NOTICE: Before reporting bugs, run with GASNET_BACKTRACE=1 in the environment to generate a backtrace. 
*** Caught a fatal signal (proc 0): SIGABRT(6)
Abort trap: 6

Options:

  1. Leave the implementation as is and either document the non-compliance or modify the spec to prohibit this.

    1. We incur 1 deserialization, 2 moves, and n-1 copies (in the copyable case) when there are n completions.
  2. We modify the logic in awaken (and send_awaken_lpc) so that the result is deserialized separately into each completion.

    1. We incur n deserializations, n moves, and no copies.

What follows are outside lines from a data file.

-- ==== Sys2Proof/Laws/Ops.lean ====
section
/-!
SUPPORT. One lemma per shared operation: everything it can answer. Proofs cite these and do not unfold
the operations.
-/
namespace Sys2Proof.Machine

/-- `respond` answers the state with its response driven, and nothing else. -/
theorem respond_eq_next {r : Rsp} {s t : State} : respond r s = .next t ↔ t = { s with rsp := r } := by
  simp [respond, eq_comm]

/-- `succeed` answers `OK` and the state it is given. -/
theorem succeed_eq_next {s t : State} : succeed s = .next t ↔ t = { s with rsp := .status .ok } :=
  respond_eq_next

/-- `failWith` answers the status and the state it is given. -/
theorem failWith_eq_next {e : Status} {s t : State} :
    failWith e s = .next t ↔ t = { s with rsp := .status e } :=
  respond_eq_next

/-- With a buffer, `requireBuffer` is what follows it. -/
theorem requireBuffer_alloc {s : State} {k : Result} (h : s.alloc = true) : requireBuffer s k = k := by
  simp [requireBuffer, h]

/-- Without a buffer, `requireBuffer` is the fault of R152. -/
theorem requireBuffer_unalloc {s : State} {k : Result} (h : s.alloc = false) :
    requireBuffer s k = .fault .useWhileUnallocated := by
  simp [requireBuffer, h]

/-- `requireBuffer` answers a next state only with a buffer, and then what follows answered it. -/
theorem requireBuffer_eq_next {s t : State} {k : Result} :
    requireBuffer s k = .next t ↔ s.alloc = true ∧ k = .next t := by
  unfold requireBuffer
  split <;> simp [*]

/-- A slot that exists is read. -/
theorem loadThen_inside {s : State} {a : Nat} {k : Byte → Result} (h : HasSlot s a) :
    loadThen s a k = k (s.storage.read a) := by
  simp only [loadThen, memRead, if_pos h]

/-- A slot that does not exist stops the step. -/
theorem loadThen_outside {s : State} {a : Nat} {k : Byte → Result} (h : ¬HasSlot s a) :
    loadThen s a k = .fault .noSuchSlot := by
  simp only [loadThen, memRead, if_neg h]

/-- `loadThen` answers a next state only for a slot that exists, with its byte. -/
theorem loadThen_eq_next {s t : State} {a : Nat} {k : Byte → Result} :
    loadThen s a k = .next t ↔ HasSlot s a ∧ k (s.storage.read a) = .next t := by
  by_cases h : HasSlot s a
  · rw [loadThen_inside h, and_iff_right h]
  · rw [loadThen_outside h]
    simp [h]

/-- A slot that exists is written, and nothing else changes. -/
theorem storeThen_inside {s : State} {a : Nat} {v : Byte} {k : State → Result} (h : HasSlot s a) :
    storeThen s a v k = k { s with storage := s.storage.write a v } := by
  simp only [storeThen, memWrite, if_pos h]

/-- A slot that does not exist stops the step. -/
theorem storeThen_outside {s : State} {a : Nat} {v : Byte} {k : State → Result} (h : ¬HasSlot s a) :
    storeThen s a v k = .fault .noSuchSlot := by
  simp only [storeThen, memWrite, if_neg h]

/-- `storeThen` answers a next state only for a slot that exists, from the state with it written. -/
theorem storeThen_eq_next {s t : State} {a : Nat} {v : Byte} {k : State → Result} :
    storeThen s a v k = .next t ↔
      HasSlot s a ∧ k { s with storage := s.storage.write a v } = .next t := by
  by_cases h : HasSlot s a
  · rw [storeThen_inside h, and_iff_right h]
  · rw [storeThen_outside h]
    simp [h]

/-- A position in range names its slot. -/
theorem absoluteSlot_inside {s : State} {p : Int} (h0 : 0 ≤ p) (h : p < s.capacity) :
    absoluteSlot s p = some p.toNat := by
  simp [absoluteSlot, h0, h]

/-- A position out of range names none. -/
theorem absoluteSlot_outside {s : State} {p : Int} (h : p < 0 ∨ (s.capacity : Int) ≤ p) :
    absoluteSlot s p = none := by
  unfold absoluteSlot
  rw [if_neg]
  omega

/-- A named slot exists. -/
theorem absoluteSlot_eq_some {s : State} {p : Int} {a : Nat} :
    absoluteSlot s p = some a ↔ 0 ≤ p ∧ p < s.capacity ∧ p.toNat = a := by
  unfold absoluteSlot
  split <;> simp_all

/-- `isPow2` is `is_pow2` of 00_scope.md R6. -/
theorem isPow2_iff (c : Int) : isPow2 c = true ↔ ∃ k : Nat, c = 2 ^ k := by
  simp only [isPow2, Bool.and_eq_true, decide_eq_true_eq, beq_iff_eq]
  constructor
  · rintro ⟨h0, h⟩
    refine ⟨c.toNat.log2, ?_⟩
    have : (c.toNat : Int) = ((2 ^ c.toNat.log2 : Nat) : Int) := by rw [← h]
    rw [Int.toNat_of_nonneg h0.le] at this
    simpa using this
  · rintro ⟨k, rfl⟩
    have h : ((2 : Int) ^ k).toNat = 2 ^ k := by
      have : ((2 : Int) ^ k) = ((2 ^ k : Nat) : Int) := by simp
      rw [this, Int.toNat_natCast]
    exact ⟨by positivity, by rw [h, Nat.log2_two_pow]⟩

/-- INIT's test is that of 40_init_destroy.md R100. -/
theorem capacityOk_iff (p : Params) (c : Int) :
    capacityOk p c = true ↔ 0 < c ∧ (∃ k : Nat, c = 2 ^ k) ∧ c ≤ 2 ^ p.maxLog2 := by
  simp [capacityOk, isPow2_iff, Params.maxCapacity, and_assoc]

/-- A capacity INIT accepts is a power of two the physical storage holds. -/
theorem capacityOk_toNat {p : Params} {c : Int} (h : capacityOk p c = true) :
    ∃ k, k ≤ p.maxLog2 ∧ c.toNat = 2 ^ k ∧ c = 2 ^ k := by
  obtain ⟨-, ⟨k, rfl⟩, hle⟩ := (capacityOk_iff p c).1 h
  have h2 : ((2 : Int) ^ k) = ((2 ^ k : Nat) : Int) := by simp
  refine ⟨k, ?_, by rw [h2, Int.toNat_natCast], rfl⟩
  have : (2 : Nat) ^ k ≤ 2 ^ p.maxLog2 := by exact_mod_cast hle
  exact (Nat.pow_le_pow_iff_right (by norm_num)).1 this

end Sys2Proof.Machine
end

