-- ==== Sys2Proof/Tests/Slice0.lean ====
section
/-!
SUPPORT. The model's own tests. Expected results come from spec/95_test_vectors.md (S, V and P rows) and the
worked words of spec/30_encoding.md; then one witness for the hypotheses of each statement.
-/
namespace Sys2Proof.Tests
open Sys2Proof Sys2Proof.Machine

/-! ### Helpers -/

/-- An allocated block at the reference parameters. -/
def buf (cap rd wr : Nat) (cells : List Host.Cell) : State :=
  { State.reset with alloc := true, capacity := cap, rdPtr := rd, wrPtr := wr,
                     storage := { fill := .zero, cells := cells } }

/-- The response, cursors and the first `n` slots of a next state. -/
def seen (n : Nat) : Result → Option (Rsp × Nat × Nat × List Byte)
  | .next t => some (t.rsp, t.rdPtr, t.wrPtr, (List.range n).map t.storage.read)
  | .fault _ => none
  | .refused _ => none

/-- Does a step stop with this fault? -/
def faults (f : Fault) : Result → Bool
  | .next _ => false
  | .fault g => g == f
  | .refused _ => false

/-- Capacity 4, two bytes queued in slots 1 and 2. -/
def twoQueued : State := buf 4 1 3 [(1, 0x41), (2, 0x42)]
/-- Capacity 4, full and wrapped. -/
def fullWrapped : State := buf 4 1 0 [(0, 0x01), (1, 0x02), (2, 0x03), (3, 0x04)]
/-- Capacity 4, empty, cursors at the last slot. -/
def emptyAtEnd : State := buf 4 3 3 [(0, 0x41), (1, 0x42), (2, 0x43)]
/-- Capacity 1. -/
def single : State := buf 1 0 0 []

/-! ### WellFormed: an ill-formed term for each check -/

theorem test_init_operand_too_large : (Instr.init 2147483648).wellFormed 32 = false := by decide
theorem test_init_operand_too_small : (Instr.init (-2147483649)).wellFormed 32 = false := by decide
theorem test_rdat_operand_too_large : (Instr.rdat 2147483648).wellFormed 32 = false := by decide
theorem test_rdat_operand_too_small : (Instr.rdat (-2147483649)).wellFormed 32 = false := by decide
theorem test_wrat_operand_too_large : (Instr.wrat 2147483648 0).wellFormed 32 = false := by decide
theorem test_wrat_operand_too_small : (Instr.wrat (-2147483649) 0).wellFormed 32 = false := by decide
theorem test_extreme_operands_well_formed :
    (Instr.init (-2147483648)).wellFormed 32 = true ∧ (Instr.rdat 2147483647).wellFormed 32 = true := by decide

/-! ### Decode: a word of each constructor, bit by bit { arg, data, op, valid } -/

theorem test_decode_idle : decode 32 0x2 = .idle := by decide -- V6 row 3: op 1, valid 0
theorem test_decode_init : decode 32 (8 * 4096 + 0xFF * 16 + 0 * 2 + 1) = .init 8 := by decide -- V6 row 4
theorem test_decode_destroy : decode 32 (0xFFFFFFFF * 4096 + 0 * 16 + 1 * 2 + 1) = .destroy := by decide -- V6 row 9
theorem test_decode_rdat : decode 32 (0xFFFFFFFF * 4096 + 0 * 16 + 2 * 2 + 1) = .rdat (-1) := by decide -- V6 row 10
theorem test_decode_wrat : decode 32 (0x80000000 * 4096 + 0x41 * 16 + 3 * 2 + 1) = .wrat (-2147483648) 0x41 := by decide -- V6 row 12
theorem test_decode_clear : decode 32 (0x123456 * 4096 + 0x78 * 16 + 4 * 2 + 1) = .clear := by decide -- V6 row 8
theorem test_decode_len : decode 32 (0x12345 * 4096 + 0xFF * 16 + 5 * 2 + 1) = .len := by decide -- V6 row 6
theorem test_decode_enq : decode 32 (0xDEADBEEF * 4096 + 0x41 * 16 + 6 * 2 + 1) = .enq 0x41 := by decide -- V6 row 5
theorem test_decode_deq : decode 32 (0xABCDE * 4096 + 0 * 16 + 7 * 2 + 1) = .deq := by decide -- V6 row 7
theorem test_decode_other_width : decode 4 0xF005 = .rdat (-1) := by decide -- R71, R75 at OPW = 4

/-- 30_encoding.md R79: the example words of the encoder. -/
theorem test_encode_examples :
    encode 32 (.init 8) = 0x8001 ∧ encode 32 (.init (-1)) = 0xFFFFFFFF001 ∧
    encode 32 (.wrat 7 0x41) = 0x7417 ∧ encode 32 (.enq 0x41) = 0x41D ∧ encode 32 (.rdat 8) = 0x8005 ∧
    encode 32 .idle = 0 ∧ encode 32 .destroy = 3 ∧ encode 32 .clear = 9 ∧ encode 32 .len = 0xB ∧
    encode 32 .deq = 0xF := by decide

/-! ### One step per instruction -/

-- V1 row 2, and row 8: INVALID leaves a live buffer as it was
theorem test_init_creates : seen 2 (exec (.init 2) State.reset) = some (.status .ok, 0, 0, [0, 0]) := by decide
theorem test_init_refuses : seen 2 (exec (.init 6) (buf 2 0 1 [(0, 0xFF)])) = some (.status .invalid, 0, 1, [0xFF, 0]) := by decide
-- V1 rows 12 and 13
theorem test_destroy_keeps_cursors :
    (match exec .destroy twoQueued with
     | .next t => (t.rsp, t.alloc, t.capacity, t.rdPtr, t.wrPtr)
     | _ => (.noResponse, true, 0, 0, 0)) = (.noResponse, false, 4, 1, 3) := by decide
theorem test_destroy_unallocated : faults .useWhileUnallocated (exec .destroy State.reset) = true := by decide
-- V2 rows 2 and 4
theorem test_rdat_last_slot : seen 0 (exec (.rdat 7) (buf 8 1 1 [(7, 0x33)])) = some (.byte 0x33, 1, 1, []) := by decide
theorem test_rdat_does_not_wrap : seen 0 (exec (.rdat 8) (buf 8 1 1 [(0, 0x5A)])) = some (.status .invalid, 1, 1, []) := by decide
-- V2 rows 9 and 11
theorem test_wrat_zero_byte : seen 4 (exec (.wrat 3 0) (buf 8 1 1 [(0, 0x5A), (3, 0x33)])) = some (.status .ok, 1, 1, [0x5A, 0, 0, 0]) := by decide
theorem test_wrat_negative : seen 2 (exec (.wrat (-1) 0x41) (buf 8 1 1 [(0, 0x5A)])) = some (.status .invalid, 1, 1, [0x5A, 0]) := by decide
-- V3 rows 1 and 5
theorem test_clear : seen 4 (exec .clear (buf 4 3 2 [(0, 0x42), (1, 0x43), (2, 0x43), (3, 0x41)])) = some (.status .ok, 0, 0, [0, 0, 0, 0]) := by decide
theorem test_clear_unallocated : faults .useWhileUnallocated (exec .clear State.reset) = true := by decide
-- V4 rows 6 and 8
theorem test_len_wrapped : seen 0 (exec .len (buf 8 6 1 [])) = some (.len 3, 6, 1, []) := by decide
theorem test_len_full_wrapped : seen 0 (exec .len fullWrapped) = some (.len 3, 1, 0, []) := by decide
-- V5 rows 4 and 6
theorem test_enq_wraps : seen 4 (exec (.enq 0x41) emptyAtEnd) = some (.status .ok, 3, 0, [0x41, 0x42, 0x43, 0x41]) := by decide
theorem test_enq_full : seen 4 (exec (.enq 0x05) fullWrapped) = some (.status .full, 1, 0, [1, 2, 3, 4]) := by decide
-- V5 rows 5 and 3
theorem test_deq_wraps : seen 4 (exec .deq (buf 4 3 0 [(0, 0x41), (1, 0x42), (2, 0x43), (3, 0x41)])) = some (.byte 0x41, 0, 0, [0x41, 0x42, 0x43, 0x41]) := by decide
theorem test_deq_empty : seen 0 (exec .deq (buf 4 1 1 [])) = some (.status .empty, 1, 1, []) := by decide
-- V6: IDLE in any state
theorem test_idle_unallocated : seen 0 (exec .idle State.reset) = some (.noResponse, 0, 0, []) := by decide

-- V1, non-reference parameter MAX_LOG2 = 4: INIT 16 is OK, INIT 32 is INVALID
theorem test_init_small_instance :
    let s : State := { State.reset with params := { opw := 32, maxLog2 := 4 } }
    seen 1 (exec (.init 16) s) = some (.status .ok, 0, 0, [0]) ∧
    (match exec (.init 32) s with | .next t => t.rsp == .status .invalid && !t.alloc | _ => false) = true := by decide
-- V5 rows 13 and 14: capacity 1
theorem test_capacity_one :
    seen 1 (exec (.enq 0x41) single) = some (.status .full, 0, 0, [0]) ∧
    seen 1 (exec .deq single) = some (.status .empty, 0, 0, [0]) := by decide
-- V7 rows 1 and 5
theorem test_reset_wins :
    (match step { twoQueued with inputs := [{ rst := true, cw := 0xF }] } with
     | .next t => t.rsp == .noResponse && !t.alloc && t.inputs == []
     | _ => false) = true := by decide
theorem test_fault_before_range_check : faults .useWhileUnallocated (step (State.reset.withFetchWord 44 0x63005)) = true := by decide
-- the first instruction after reset, as the host presents it
theorem test_first_instruction :
    decodeTableWord 44 0x8001 = some (.init 8) ∧ decodeTableWord 8 0xF = some .deq ∧
    seen 1 (step (State.reset.withFetchWord 44 0x8001)) = some (.status .ok, 0, 0, [0]) := by decide
-- 30_encoding.md R72, V6: response words
theorem test_response_words :
    (Rsp.byte 0x41).word = 0x209 ∧ (Rsp.byte 0xFF).word = 0x7F9 ∧ (Rsp.len 6).word = 0x31 ∧
    (Rsp.status .full).word = 0x7 ∧ (Rsp.len (2 ^ 30 - 1)).word = 0x1FFFFFFF9 := by decide
-- 30_encoding.md R79, R80: assembler lines, and lines that are none
theorem test_assembler_lines :
    assemble 32 "  WRAT 0x7 , 65 ; seed".toList = some 0x7417 ∧
    assemble 32 "IDLE".toList = some 0 ∧ assemble 32 "CLEAR".toList = some 9 ∧ assemble 32 "LEN -> OK 6".toList = some 0xB := by decide
theorem test_assembler_rejects :
    assemble 32 "ENQ 256".toList = none ∧ assemble 32 "INIT 2147483648".toList = none ∧
    assemble 32 "RDAT".toList = none ∧ assemble 32 "PUSH 1".toList = none := by decide
-- The model's own choices, notes/assumptions/8.md: what stands between quotes is the literal's byte (its ASCII
-- code), and a line without a command is no command
theorem test_assembler_literal :
    assemble 32 "ENQ ';'".toList = some 0x3BD ∧ assemble 32 "WRAT 0, ',' ; seed".toList = some 0x2C7 ∧
    assemble 32 "ENQ '''".toList = some 0x27D := by decide
theorem test_assembler_no_command :
    assemble 32 "".toList = none ∧ assemble 32 "  ; seed".toList = none := by decide
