-- ==== Sys2Proof/Machine/State.lean ====
section
/-! DEFINITION. The state of the core: the tuple of R20 and nothing else (R34, R37), as plain data, and the
state after reset (R36, R230). Memory's operations stand in Machine/Memory.lean, the registers' in
Machine/Ops.lean. -/

namespace Sys2Proof.Machine

/-- The control FSM (R30, R100). `faulted` is the spec's own terminal state (D2, log entry 6). -/
inductive Fsm where
  | running | halted | faulted
  deriving DecidableEq, Repr

/-- The five fatal conditions of R200. No cycle raises `unsupportedOp`, whose code is reserved (R204, log
entry 13), and `programLoadFailure` is the Loader's, before the run (R208). -/
inductive Cause where
  | unknownOpcode | outOfBounds | invalidRegister | unsupportedOp | programLoadFailure
  deriving DecidableEq, Repr

/-- What a cycle can raise, with the offending value (R11 `raise`, R201 to R203). An address is an integer:
PUSH at sp = 0 addresses -1 (R151). -/
inductive Raise where
  | unknownOpcode (b : Byte)
  | outOfBounds (a : Int)
  | invalidRegister (i : Byte)
  deriving DecidableEq, Repr

/-- The fault record (R31, R206). `ir` is none if the opcode fetch itself faulted; `info` is the offending
address, register index or opcode byte as an integer (DESIGN CHOICE of the spec, D6, log entry 19). -/
structure FaultRecord where
  cause : Cause
  pc : Nat
  ir : Option Byte
  info : Int
  deriving DecidableEq, Repr

/-- Memory contents (R35): the cells that do not hold 0, by strictly rising address. An unlisted address
reads as 0, its reset value (R36, log entry 11). -/
abbrev Memory := List Host.Cell

/-- R20. -/
structure State where
  /-- R35. -/
  mem : Memory
  /-- R21: R0 .. R7. -/
  x : Vector Byte 8
  /-- R24: an unbounded natural number (D7, log entry 10). -/
  pc : Nat
  /-- R26: an unbounded natural number (D7, log entry 10). -/
  sp : Nat
  /-- R28: the opcode byte fetched last. -/
  ir : Byte
  /-- R30. -/
  fsm : Fsm
  /-- R31. -/
  fault : Option FaultRecord
  /-- R32: the bytes PRN emitted, oldest first. -/
  out : List Byte
  deriving DecidableEq, Repr

/-- The machine stops outside its own FSM. NOTHING RAISES THIS, so it has no constructor: every fatal
condition of the spec has an entry the spec describes (R206), and the model takes it as a next state. -/
inductive Fault where
  deriving DecidableEq, Repr

/-- Why a step has no meaning. -/
inductive Refusal where
  /-- An instruction not modelled yet; raised by a refused arm of `exec` alone, and every arm has its
  meaning. Safe: the model would stop where the hardware goes on. -/
  | notModelled (mnemonic : String)
  deriving DecidableEq, Repr

/-- The state after reset at given parameters (R36, R230): memory and registers zero, pc 0, sp STACK_BASE,
Running, no fault, no output. `ir` is unspecified by R36; it is 0 here (DESIGN CHOICE, unsafe, log entry 4). -/
def State.resetWith (P : Params) : State where
  mem := []
  x := Vector.replicate 8 0
  pc := 0
  sp := P.stackBase
  ir := 0
  fsm := .running
  fault := none
  out := []

/-- The state after reset at the default parameters. -/
def State.reset : State := State.resetWith Config.params

end Sys2Proof.Machine
end

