-- ==== Sys2Proof/Laws/State.lean ====
section
/-! SUPPORT. What each named update of the state leaves in each field, by unfolding the update once. -/

namespace Sys2Proof.Machine.State

variable (s : State)

/-! `latchIr` -/

@[simp] theorem latchIr_mem (b : Byte) : (s.latchIr b).mem = s.mem := rfl
@[simp] theorem latchIr_x (b : Byte) : (s.latchIr b).x = s.x := rfl
@[simp] theorem latchIr_pc (b : Byte) : (s.latchIr b).pc = s.pc := rfl
@[simp] theorem latchIr_sp (b : Byte) : (s.latchIr b).sp = s.sp := rfl
@[simp] theorem latchIr_ir (b : Byte) : (s.latchIr b).ir = b := rfl
@[simp] theorem latchIr_fsm (b : Byte) : (s.latchIr b).fsm = s.fsm := rfl
@[simp] theorem latchIr_fault (b : Byte) : (s.latchIr b).fault = s.fault := rfl
@[simp] theorem latchIr_out (b : Byte) : (s.latchIr b).out = s.out := rfl

/-! `setSp` -/

@[simp] theorem setSp_mem (v : Nat) : (s.setSp v).mem = s.mem := rfl
@[simp] theorem setSp_x (v : Nat) : (s.setSp v).x = s.x := rfl
@[simp] theorem setSp_pc (v : Nat) : (s.setSp v).pc = s.pc := rfl
@[simp] theorem setSp_sp (v : Nat) : (s.setSp v).sp = v := rfl
@[simp] theorem setSp_ir (v : Nat) : (s.setSp v).ir = s.ir := rfl
@[simp] theorem setSp_fsm (v : Nat) : (s.setSp v).fsm = s.fsm := rfl
@[simp] theorem setSp_fault (v : Nat) : (s.setSp v).fault = s.fault := rfl
@[simp] theorem setSp_out (v : Nat) : (s.setSp v).out = s.out := rfl

/-! `emit` -/

@[simp] theorem emit_mem (v : Byte) : (s.emit v).mem = s.mem := rfl
@[simp] theorem emit_x (v : Byte) : (s.emit v).x = s.x := rfl
@[simp] theorem emit_pc (v : Byte) : (s.emit v).pc = s.pc := rfl
@[simp] theorem emit_sp (v : Byte) : (s.emit v).sp = s.sp := rfl
@[simp] theorem emit_ir (v : Byte) : (s.emit v).ir = s.ir := rfl
@[simp] theorem emit_fsm (v : Byte) : (s.emit v).fsm = s.fsm := rfl
@[simp] theorem emit_fault (v : Byte) : (s.emit v).fault = s.fault := rfl
@[simp] theorem emit_out (v : Byte) : (s.emit v).out = s.out ++ [v] := rfl

/-! `halt` -/

@[simp] theorem halt_mem : (s.halt).mem = s.mem := rfl
@[simp] theorem halt_x : (s.halt).x = s.x := rfl
@[simp] theorem halt_pc : (s.halt).pc = s.pc := rfl
@[simp] theorem halt_sp : (s.halt).sp = s.sp := rfl
@[simp] theorem halt_ir : (s.halt).ir = s.ir := rfl
@[simp] theorem halt_fsm : (s.halt).fsm = .halted := rfl
@[simp] theorem halt_fault : (s.halt).fault = s.fault := rfl
@[simp] theorem halt_out : (s.halt).out = s.out := rfl

/-! `enterFault` -/

@[simp] theorem enterFault_mem (r : Raise) (ir : Option Byte) : (s.enterFault r ir).mem = s.mem := rfl
@[simp] theorem enterFault_x (r : Raise) (ir : Option Byte) : (s.enterFault r ir).x = s.x := rfl
@[simp] theorem enterFault_pc (r : Raise) (ir : Option Byte) : (s.enterFault r ir).pc = s.pc := rfl
@[simp] theorem enterFault_sp (r : Raise) (ir : Option Byte) : (s.enterFault r ir).sp = s.sp := rfl
@[simp] theorem enterFault_ir (r : Raise) (ir : Option Byte) : (s.enterFault r ir).ir = s.ir := rfl
@[simp] theorem enterFault_fsm (r : Raise) (ir : Option Byte) : (s.enterFault r ir).fsm = .faulted := rfl
@[simp] theorem enterFault_fault (r : Raise) (ir : Option Byte) :
    (s.enterFault r ir).fault = some { cause := r.cause, pc := s.pc, ir := ir, info := r.info } := rfl
@[simp] theorem enterFault_out (r : Raise) (ir : Option Byte) : (s.enterFault r ir).out = s.out := rfl

/-! `advance` -/

@[simp] theorem advance_mem : s.advance.mem = s.mem := by
  unfold advance; split <;> rfl
@[simp] theorem advance_x : s.advance.x = s.x := by
  unfold advance; split <;> rfl
@[simp] theorem advance_sp : s.advance.sp = s.sp := by
  unfold advance; split <;> rfl
@[simp] theorem advance_ir : s.advance.ir = s.ir := by
  unfold advance; split <;> rfl
@[simp] theorem advance_fsm : s.advance.fsm = s.fsm := by
  unfold advance; split <;> rfl
@[simp] theorem advance_fault : s.advance.fault = s.fault := by
  unfold advance; split <;> rfl
@[simp] theorem advance_out : s.advance.out = s.out := by
  unfold advance; split <;> rfl

/-- R106 in Running. -/
theorem advance_pc_running (h : s.fsm = .running) :
    s.advance.pc = s.pc + 1 + operandCountOf s.ir := by
  simp [advance, h]

/-- R106, R161: outside Running pc stays. -/
theorem advance_pc_stopped (h : s.fsm ≠ .running) : s.advance.pc = s.pc := by
  unfold advance
  split
  · contradiction
  all_goals rfl

/-! `placeBytes` -/

@[simp] theorem placeBytes_mem (P : Params) (a : Nat) (bs : List Byte) :
    (s.placeBytes P a bs).mem = Memory.load a (bs.take (P.memSize - a)) s.mem := rfl
@[simp] theorem placeBytes_x (P : Params) (a : Nat) (bs : List Byte) : (s.placeBytes P a bs).x = s.x := rfl
@[simp] theorem placeBytes_pc (P : Params) (a : Nat) (bs : List Byte) : (s.placeBytes P a bs).pc = s.pc := rfl
@[simp] theorem placeBytes_sp (P : Params) (a : Nat) (bs : List Byte) : (s.placeBytes P a bs).sp = s.sp := rfl
@[simp] theorem placeBytes_ir (P : Params) (a : Nat) (bs : List Byte) : (s.placeBytes P a bs).ir = s.ir := rfl
@[simp] theorem placeBytes_fsm (P : Params) (a : Nat) (bs : List Byte) :
    (s.placeBytes P a bs).fsm = s.fsm := rfl
@[simp] theorem placeBytes_fault (P : Params) (a : Nat) (bs : List Byte) :
    (s.placeBytes P a bs).fault = s.fault := rfl
@[simp] theorem placeBytes_out (P : Params) (a : Nat) (bs : List Byte) :
    (s.placeBytes P a bs).out = s.out := rfl

/-! `withFetchWord` -/

@[simp] theorem withFetchWord_mem (nbits w : Nat) :
    (s.withFetchWord nbits w).mem = Memory.load s.pc ((tableBytes nbits w).take (Config.params.memSize - s.pc)) s.mem := rfl
@[simp] theorem withFetchWord_x (nbits w : Nat) : (s.withFetchWord nbits w).x = s.x := rfl
@[simp] theorem withFetchWord_pc (nbits w : Nat) : (s.withFetchWord nbits w).pc = s.pc := rfl
@[simp] theorem withFetchWord_sp (nbits w : Nat) : (s.withFetchWord nbits w).sp = s.sp := rfl
@[simp] theorem withFetchWord_ir (nbits w : Nat) : (s.withFetchWord nbits w).ir = s.ir := rfl
@[simp] theorem withFetchWord_fsm (nbits w : Nat) : (s.withFetchWord nbits w).fsm = .running := rfl
@[simp] theorem withFetchWord_fault (nbits w : Nat) : (s.withFetchWord nbits w).fault = none := rfl
@[simp] theorem withFetchWord_out (nbits w : Nat) : (s.withFetchWord nbits w).out = s.out := rfl

/-! `resetWith` -/

@[simp] theorem resetWith_mem (P : Params) : (resetWith P).mem = [] := rfl
@[simp] theorem resetWith_x (P : Params) : (resetWith P).x = Vector.replicate 8 0 := rfl
@[simp] theorem resetWith_pc (P : Params) : (resetWith P).pc = 0 := rfl
@[simp] theorem resetWith_sp (P : Params) : (resetWith P).sp = P.stackBase := rfl
@[simp] theorem resetWith_fsm (P : Params) : (resetWith P).fsm = .running := rfl
@[simp] theorem resetWith_fault (P : Params) : (resetWith P).fault = none := rfl
@[simp] theorem resetWith_out (P : Params) : (resetWith P).out = [] := rfl

end Sys2Proof.Machine.State
end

But we pay the cost of deserialization for each completion. (Probably not a big deal, because who requests multiple notifications for the same completion event?)
  3. We build in more complex logic in awaken so that it deserializes for each completion only when the result is non-copyable, otherwise it deserializes into the first completion and then copies from there to the rest.

    1. We incur 1 deserialization, 1 move, and n-1 copies in the copyable case and n deserializations, n moves, and no copies in the non-copyable case.

I have a prototype implementation of #2, and #3 should be straightforward to implement over that.

Thoughts?

Comments (6)

  1. Dan Bonachea

    For the specific example Amir provides, I'd much rather see us merge those completions and return the same future twice, since that's the cheapest possible thing we could do at runtime. However as he points out it's also quite silly for the user to have done that in the first place, so we shouldn't worry too much about optimizing it.

    I think the more interesting case is:

    rpc(...,operation_cx::as_promise(p) | operation_cx::as_future(), ...)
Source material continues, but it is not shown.